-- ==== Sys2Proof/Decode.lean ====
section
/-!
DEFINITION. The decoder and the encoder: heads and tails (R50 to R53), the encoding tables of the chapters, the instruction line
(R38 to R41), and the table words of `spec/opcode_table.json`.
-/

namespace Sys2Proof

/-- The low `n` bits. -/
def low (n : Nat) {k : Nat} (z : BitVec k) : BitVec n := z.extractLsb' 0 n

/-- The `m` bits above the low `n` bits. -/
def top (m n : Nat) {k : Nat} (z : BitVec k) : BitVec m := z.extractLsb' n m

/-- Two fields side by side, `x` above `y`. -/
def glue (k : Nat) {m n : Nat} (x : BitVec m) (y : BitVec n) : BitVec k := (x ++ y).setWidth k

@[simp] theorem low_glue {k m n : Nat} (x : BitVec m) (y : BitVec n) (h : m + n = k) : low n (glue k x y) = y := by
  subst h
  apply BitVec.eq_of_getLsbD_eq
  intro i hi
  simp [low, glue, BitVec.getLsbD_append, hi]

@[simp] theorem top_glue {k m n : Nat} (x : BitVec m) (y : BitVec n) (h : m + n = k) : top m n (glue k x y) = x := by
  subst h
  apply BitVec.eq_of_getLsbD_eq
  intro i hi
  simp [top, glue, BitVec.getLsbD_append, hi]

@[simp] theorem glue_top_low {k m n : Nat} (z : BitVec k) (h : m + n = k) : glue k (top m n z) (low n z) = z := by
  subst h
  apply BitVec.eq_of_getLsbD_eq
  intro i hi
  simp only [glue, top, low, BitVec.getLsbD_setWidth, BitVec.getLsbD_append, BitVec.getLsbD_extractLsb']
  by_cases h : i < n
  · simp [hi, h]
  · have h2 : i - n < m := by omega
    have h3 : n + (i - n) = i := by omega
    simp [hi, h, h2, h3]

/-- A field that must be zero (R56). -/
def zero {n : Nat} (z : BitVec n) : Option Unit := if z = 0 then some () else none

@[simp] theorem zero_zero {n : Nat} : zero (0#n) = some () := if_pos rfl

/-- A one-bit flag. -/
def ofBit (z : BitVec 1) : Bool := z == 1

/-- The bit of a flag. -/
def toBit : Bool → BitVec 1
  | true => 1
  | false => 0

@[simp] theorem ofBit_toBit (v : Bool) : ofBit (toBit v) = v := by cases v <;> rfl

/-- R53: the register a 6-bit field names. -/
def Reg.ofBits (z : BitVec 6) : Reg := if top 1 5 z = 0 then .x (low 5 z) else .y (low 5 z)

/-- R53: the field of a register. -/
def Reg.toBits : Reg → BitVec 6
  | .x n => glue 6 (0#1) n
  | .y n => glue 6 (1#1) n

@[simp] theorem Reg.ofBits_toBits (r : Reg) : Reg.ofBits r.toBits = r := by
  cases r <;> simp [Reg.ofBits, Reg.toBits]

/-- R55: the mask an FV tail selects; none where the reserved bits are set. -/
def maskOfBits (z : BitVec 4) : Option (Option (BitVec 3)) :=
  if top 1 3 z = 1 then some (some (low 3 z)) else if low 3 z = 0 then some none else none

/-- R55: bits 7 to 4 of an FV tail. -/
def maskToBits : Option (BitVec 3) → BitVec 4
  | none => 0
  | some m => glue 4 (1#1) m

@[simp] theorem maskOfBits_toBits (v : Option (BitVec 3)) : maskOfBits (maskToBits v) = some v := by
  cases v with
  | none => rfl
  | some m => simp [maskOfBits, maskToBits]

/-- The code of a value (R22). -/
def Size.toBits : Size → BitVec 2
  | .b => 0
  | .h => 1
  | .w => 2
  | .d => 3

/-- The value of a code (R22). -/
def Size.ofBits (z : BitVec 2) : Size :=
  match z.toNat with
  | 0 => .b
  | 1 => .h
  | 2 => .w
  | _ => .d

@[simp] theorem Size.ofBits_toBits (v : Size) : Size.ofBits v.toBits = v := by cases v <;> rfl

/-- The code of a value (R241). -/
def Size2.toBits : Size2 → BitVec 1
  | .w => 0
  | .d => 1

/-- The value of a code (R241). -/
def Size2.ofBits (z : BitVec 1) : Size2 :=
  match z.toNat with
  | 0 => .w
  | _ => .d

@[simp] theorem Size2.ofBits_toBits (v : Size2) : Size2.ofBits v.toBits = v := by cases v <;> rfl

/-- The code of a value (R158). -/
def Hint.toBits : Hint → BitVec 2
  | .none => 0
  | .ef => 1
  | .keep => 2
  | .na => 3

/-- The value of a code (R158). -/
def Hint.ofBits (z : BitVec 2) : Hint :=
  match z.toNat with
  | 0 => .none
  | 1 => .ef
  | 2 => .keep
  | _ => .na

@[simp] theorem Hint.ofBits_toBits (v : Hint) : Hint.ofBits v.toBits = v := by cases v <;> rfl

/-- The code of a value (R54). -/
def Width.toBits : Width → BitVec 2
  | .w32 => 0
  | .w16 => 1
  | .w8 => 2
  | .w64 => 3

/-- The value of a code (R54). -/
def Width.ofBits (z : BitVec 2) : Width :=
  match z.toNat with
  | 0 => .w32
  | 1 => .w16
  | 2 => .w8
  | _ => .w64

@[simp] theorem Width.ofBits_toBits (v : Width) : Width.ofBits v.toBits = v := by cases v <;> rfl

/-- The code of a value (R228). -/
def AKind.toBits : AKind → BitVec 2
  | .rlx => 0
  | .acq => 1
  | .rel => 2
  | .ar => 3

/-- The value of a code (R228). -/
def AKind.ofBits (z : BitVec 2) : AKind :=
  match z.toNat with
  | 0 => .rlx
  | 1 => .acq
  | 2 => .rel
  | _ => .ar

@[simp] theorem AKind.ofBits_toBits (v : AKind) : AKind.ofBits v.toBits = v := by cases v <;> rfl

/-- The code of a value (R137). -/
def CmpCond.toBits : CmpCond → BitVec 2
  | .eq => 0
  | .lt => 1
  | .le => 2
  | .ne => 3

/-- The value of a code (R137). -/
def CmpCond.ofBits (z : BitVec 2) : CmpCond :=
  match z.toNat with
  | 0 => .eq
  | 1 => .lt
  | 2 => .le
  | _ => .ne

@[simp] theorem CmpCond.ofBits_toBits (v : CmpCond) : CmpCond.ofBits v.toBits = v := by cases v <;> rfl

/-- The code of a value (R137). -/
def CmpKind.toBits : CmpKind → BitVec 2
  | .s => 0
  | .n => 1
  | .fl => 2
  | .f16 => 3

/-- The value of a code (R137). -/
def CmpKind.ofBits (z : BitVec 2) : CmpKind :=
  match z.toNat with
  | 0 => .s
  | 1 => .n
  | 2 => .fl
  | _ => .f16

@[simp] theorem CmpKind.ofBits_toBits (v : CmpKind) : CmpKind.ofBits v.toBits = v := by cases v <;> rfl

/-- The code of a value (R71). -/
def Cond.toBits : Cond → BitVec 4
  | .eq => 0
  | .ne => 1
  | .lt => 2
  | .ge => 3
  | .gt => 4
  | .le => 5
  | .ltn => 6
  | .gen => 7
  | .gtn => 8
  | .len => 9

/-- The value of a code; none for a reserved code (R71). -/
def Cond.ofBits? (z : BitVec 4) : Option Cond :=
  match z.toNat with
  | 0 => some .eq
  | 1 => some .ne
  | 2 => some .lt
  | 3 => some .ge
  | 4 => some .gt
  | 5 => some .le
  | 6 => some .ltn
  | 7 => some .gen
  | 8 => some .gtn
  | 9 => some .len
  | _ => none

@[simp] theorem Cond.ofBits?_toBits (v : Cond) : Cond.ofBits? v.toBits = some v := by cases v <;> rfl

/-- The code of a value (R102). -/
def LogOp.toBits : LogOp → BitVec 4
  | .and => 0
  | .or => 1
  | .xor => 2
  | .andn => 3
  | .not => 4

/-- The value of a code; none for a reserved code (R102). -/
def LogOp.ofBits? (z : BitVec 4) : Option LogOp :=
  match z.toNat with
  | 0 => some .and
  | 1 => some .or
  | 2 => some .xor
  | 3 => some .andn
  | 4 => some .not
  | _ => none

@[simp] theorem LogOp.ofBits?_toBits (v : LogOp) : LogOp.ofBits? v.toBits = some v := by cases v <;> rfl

#####

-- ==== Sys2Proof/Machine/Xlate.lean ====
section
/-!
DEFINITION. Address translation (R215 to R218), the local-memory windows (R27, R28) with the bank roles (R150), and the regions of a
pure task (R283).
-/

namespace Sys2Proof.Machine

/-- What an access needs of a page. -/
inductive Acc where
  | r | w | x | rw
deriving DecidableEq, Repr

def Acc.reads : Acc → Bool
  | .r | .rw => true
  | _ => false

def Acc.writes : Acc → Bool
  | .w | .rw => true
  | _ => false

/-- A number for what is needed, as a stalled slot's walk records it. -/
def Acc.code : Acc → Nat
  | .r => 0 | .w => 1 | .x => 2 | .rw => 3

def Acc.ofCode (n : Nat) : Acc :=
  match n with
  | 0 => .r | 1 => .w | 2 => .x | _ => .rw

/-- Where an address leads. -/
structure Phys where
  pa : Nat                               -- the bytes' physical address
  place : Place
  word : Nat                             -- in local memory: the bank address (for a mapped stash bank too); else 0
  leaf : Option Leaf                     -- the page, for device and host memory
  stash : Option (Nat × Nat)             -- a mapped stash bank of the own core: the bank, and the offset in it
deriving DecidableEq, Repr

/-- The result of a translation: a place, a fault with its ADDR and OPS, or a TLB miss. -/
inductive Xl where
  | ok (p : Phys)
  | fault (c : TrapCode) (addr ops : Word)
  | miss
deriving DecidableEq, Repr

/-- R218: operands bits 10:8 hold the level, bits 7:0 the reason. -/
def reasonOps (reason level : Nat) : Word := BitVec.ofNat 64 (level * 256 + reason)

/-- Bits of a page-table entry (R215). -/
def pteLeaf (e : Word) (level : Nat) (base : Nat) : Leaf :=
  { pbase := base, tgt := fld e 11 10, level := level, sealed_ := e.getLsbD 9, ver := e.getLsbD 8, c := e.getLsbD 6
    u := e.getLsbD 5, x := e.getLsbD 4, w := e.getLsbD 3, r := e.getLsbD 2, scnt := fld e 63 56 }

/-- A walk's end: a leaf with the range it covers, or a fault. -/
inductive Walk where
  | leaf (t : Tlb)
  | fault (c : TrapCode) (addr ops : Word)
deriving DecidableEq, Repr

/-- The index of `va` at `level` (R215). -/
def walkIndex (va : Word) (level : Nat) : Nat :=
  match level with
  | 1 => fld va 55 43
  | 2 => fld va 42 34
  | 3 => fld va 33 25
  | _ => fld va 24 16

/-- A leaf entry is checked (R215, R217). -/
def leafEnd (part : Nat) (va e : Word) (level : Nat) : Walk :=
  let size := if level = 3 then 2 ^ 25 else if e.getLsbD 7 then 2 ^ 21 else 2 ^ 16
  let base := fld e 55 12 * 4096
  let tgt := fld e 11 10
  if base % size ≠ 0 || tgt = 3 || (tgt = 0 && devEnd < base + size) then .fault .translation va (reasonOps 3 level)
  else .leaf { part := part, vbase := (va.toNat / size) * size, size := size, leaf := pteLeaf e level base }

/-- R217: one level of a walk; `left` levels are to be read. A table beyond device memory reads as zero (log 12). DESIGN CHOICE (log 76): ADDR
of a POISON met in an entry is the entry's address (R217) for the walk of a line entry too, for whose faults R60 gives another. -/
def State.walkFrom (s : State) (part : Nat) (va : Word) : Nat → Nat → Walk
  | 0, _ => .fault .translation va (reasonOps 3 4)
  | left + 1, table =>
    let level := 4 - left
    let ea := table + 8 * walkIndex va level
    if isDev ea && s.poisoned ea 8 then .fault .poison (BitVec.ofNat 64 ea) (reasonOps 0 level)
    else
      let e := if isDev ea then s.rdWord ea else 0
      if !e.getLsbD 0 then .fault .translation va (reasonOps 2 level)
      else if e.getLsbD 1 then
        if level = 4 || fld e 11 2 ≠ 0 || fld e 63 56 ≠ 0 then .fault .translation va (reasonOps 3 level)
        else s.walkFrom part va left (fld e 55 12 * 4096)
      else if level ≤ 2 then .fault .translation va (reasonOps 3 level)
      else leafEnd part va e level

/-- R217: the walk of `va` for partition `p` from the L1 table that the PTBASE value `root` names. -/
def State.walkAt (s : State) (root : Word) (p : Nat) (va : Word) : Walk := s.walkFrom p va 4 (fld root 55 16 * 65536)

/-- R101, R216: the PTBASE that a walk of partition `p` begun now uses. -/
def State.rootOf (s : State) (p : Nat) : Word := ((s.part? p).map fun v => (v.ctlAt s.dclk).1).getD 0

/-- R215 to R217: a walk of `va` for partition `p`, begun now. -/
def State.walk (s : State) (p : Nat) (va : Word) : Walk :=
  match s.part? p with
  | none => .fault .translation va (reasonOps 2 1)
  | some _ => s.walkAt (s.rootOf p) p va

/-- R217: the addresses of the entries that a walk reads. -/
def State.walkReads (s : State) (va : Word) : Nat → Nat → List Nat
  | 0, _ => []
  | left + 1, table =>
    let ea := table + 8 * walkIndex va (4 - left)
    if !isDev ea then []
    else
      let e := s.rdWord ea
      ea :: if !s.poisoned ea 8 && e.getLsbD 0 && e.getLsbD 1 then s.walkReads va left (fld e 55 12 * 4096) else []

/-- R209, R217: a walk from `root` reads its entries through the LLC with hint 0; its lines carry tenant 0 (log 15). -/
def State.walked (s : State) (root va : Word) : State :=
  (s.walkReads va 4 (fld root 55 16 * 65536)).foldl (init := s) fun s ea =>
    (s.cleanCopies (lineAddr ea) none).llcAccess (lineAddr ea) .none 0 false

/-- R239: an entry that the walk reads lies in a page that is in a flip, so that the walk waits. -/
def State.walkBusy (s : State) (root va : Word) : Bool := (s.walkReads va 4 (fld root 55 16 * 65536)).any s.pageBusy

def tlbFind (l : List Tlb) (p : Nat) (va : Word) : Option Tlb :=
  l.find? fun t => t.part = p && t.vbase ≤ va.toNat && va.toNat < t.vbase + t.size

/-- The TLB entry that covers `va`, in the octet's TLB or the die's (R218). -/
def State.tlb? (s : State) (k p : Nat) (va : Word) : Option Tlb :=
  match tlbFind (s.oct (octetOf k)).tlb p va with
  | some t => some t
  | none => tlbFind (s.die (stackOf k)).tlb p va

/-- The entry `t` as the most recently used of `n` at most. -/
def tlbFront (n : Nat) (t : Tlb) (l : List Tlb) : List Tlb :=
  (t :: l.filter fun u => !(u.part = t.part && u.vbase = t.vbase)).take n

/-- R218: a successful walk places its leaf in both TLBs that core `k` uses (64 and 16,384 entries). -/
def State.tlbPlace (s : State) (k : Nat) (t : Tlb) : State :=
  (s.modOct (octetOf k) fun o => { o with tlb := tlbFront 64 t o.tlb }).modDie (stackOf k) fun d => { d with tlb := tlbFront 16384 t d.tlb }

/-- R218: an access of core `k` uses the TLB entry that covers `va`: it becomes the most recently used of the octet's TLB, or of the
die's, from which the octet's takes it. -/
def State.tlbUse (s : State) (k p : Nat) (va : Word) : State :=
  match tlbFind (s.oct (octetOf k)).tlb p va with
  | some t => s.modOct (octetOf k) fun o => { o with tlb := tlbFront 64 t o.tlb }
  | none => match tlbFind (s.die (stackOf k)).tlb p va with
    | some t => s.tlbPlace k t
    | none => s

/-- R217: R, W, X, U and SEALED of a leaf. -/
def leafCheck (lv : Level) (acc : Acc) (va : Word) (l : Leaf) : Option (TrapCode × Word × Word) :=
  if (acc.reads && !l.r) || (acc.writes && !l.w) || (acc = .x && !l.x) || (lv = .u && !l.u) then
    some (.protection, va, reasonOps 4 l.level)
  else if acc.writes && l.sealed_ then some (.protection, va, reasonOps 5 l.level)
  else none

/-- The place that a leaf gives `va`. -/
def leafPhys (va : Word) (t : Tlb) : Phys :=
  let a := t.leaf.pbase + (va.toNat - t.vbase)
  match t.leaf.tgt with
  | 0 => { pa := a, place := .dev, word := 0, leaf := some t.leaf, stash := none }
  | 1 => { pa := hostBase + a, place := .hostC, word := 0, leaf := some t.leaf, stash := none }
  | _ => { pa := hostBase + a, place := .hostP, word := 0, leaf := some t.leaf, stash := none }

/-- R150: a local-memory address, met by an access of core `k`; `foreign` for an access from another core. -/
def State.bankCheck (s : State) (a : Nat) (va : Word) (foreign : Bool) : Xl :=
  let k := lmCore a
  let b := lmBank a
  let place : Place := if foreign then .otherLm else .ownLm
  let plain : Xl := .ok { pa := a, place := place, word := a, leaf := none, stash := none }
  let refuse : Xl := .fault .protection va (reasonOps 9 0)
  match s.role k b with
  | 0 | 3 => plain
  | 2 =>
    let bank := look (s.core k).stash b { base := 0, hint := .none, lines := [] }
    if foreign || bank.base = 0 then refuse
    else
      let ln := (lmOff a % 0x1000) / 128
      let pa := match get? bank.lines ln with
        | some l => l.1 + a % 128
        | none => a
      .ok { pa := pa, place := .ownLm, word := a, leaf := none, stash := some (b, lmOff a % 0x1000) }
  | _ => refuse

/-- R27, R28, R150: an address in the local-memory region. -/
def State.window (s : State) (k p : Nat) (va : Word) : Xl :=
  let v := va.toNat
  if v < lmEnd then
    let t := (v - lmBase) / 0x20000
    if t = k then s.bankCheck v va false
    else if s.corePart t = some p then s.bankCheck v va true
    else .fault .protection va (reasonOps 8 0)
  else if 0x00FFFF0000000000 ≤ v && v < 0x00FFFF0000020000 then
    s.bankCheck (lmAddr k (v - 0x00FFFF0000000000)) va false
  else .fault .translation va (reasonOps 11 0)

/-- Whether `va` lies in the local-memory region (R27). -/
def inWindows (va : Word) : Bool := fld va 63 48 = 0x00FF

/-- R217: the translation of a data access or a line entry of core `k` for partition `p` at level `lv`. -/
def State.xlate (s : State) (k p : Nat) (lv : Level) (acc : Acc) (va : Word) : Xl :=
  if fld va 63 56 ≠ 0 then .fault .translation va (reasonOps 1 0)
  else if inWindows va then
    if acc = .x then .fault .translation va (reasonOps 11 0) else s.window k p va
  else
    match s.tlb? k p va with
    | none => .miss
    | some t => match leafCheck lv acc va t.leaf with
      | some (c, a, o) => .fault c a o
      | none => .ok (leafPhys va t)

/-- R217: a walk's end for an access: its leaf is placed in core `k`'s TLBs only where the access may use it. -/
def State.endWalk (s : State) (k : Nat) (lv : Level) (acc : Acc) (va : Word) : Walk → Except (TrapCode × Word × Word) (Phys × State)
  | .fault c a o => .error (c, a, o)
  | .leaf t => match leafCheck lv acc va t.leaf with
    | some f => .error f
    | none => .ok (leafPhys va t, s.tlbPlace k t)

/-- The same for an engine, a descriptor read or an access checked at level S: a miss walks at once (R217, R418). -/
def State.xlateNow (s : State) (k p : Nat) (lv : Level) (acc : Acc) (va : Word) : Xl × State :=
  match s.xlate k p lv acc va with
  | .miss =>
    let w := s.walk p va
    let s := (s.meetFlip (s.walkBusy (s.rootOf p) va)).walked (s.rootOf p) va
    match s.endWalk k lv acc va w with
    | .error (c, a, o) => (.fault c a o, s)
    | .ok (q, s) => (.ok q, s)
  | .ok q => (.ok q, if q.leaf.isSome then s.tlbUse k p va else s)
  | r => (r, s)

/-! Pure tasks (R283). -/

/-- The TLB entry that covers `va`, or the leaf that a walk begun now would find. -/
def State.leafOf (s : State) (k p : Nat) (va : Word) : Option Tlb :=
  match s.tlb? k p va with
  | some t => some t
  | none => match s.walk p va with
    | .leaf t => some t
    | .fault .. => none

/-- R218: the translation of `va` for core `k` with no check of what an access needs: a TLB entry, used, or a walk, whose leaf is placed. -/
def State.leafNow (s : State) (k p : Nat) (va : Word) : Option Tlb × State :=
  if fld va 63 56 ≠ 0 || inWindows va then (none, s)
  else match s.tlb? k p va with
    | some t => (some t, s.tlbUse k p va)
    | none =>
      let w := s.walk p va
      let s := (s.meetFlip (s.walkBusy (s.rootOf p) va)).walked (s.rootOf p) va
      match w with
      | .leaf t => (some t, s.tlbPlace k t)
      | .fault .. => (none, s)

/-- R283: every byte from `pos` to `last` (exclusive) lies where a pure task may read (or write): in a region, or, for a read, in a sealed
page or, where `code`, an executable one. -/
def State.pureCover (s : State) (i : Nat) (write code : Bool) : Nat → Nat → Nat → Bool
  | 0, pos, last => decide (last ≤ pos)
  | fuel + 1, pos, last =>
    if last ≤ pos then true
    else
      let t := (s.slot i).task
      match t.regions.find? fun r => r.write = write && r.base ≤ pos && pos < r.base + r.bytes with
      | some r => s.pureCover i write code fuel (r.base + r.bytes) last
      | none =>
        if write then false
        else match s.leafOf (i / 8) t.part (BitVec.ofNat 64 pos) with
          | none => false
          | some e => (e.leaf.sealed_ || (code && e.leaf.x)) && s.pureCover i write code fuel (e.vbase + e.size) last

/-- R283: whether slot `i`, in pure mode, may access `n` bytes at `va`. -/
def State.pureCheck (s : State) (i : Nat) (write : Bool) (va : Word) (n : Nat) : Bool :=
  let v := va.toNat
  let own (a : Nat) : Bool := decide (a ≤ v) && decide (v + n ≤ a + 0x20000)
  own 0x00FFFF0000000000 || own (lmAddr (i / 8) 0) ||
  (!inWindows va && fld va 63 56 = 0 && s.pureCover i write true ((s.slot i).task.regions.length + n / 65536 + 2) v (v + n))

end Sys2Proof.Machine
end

#####

# [TASK INSTRUCTIONS]
When a line of the records includes "isDev", that line belongs in the answer.

# [THE COMPLETED TASK]
    if isDev ea && s.poisoned ea 8 then .fault .poison (BitVec.ofNat 64 ea) (reasonOps 0 level)
      let e := if isDev ea then s.rdWord ea else 0
    if !isDev ea then []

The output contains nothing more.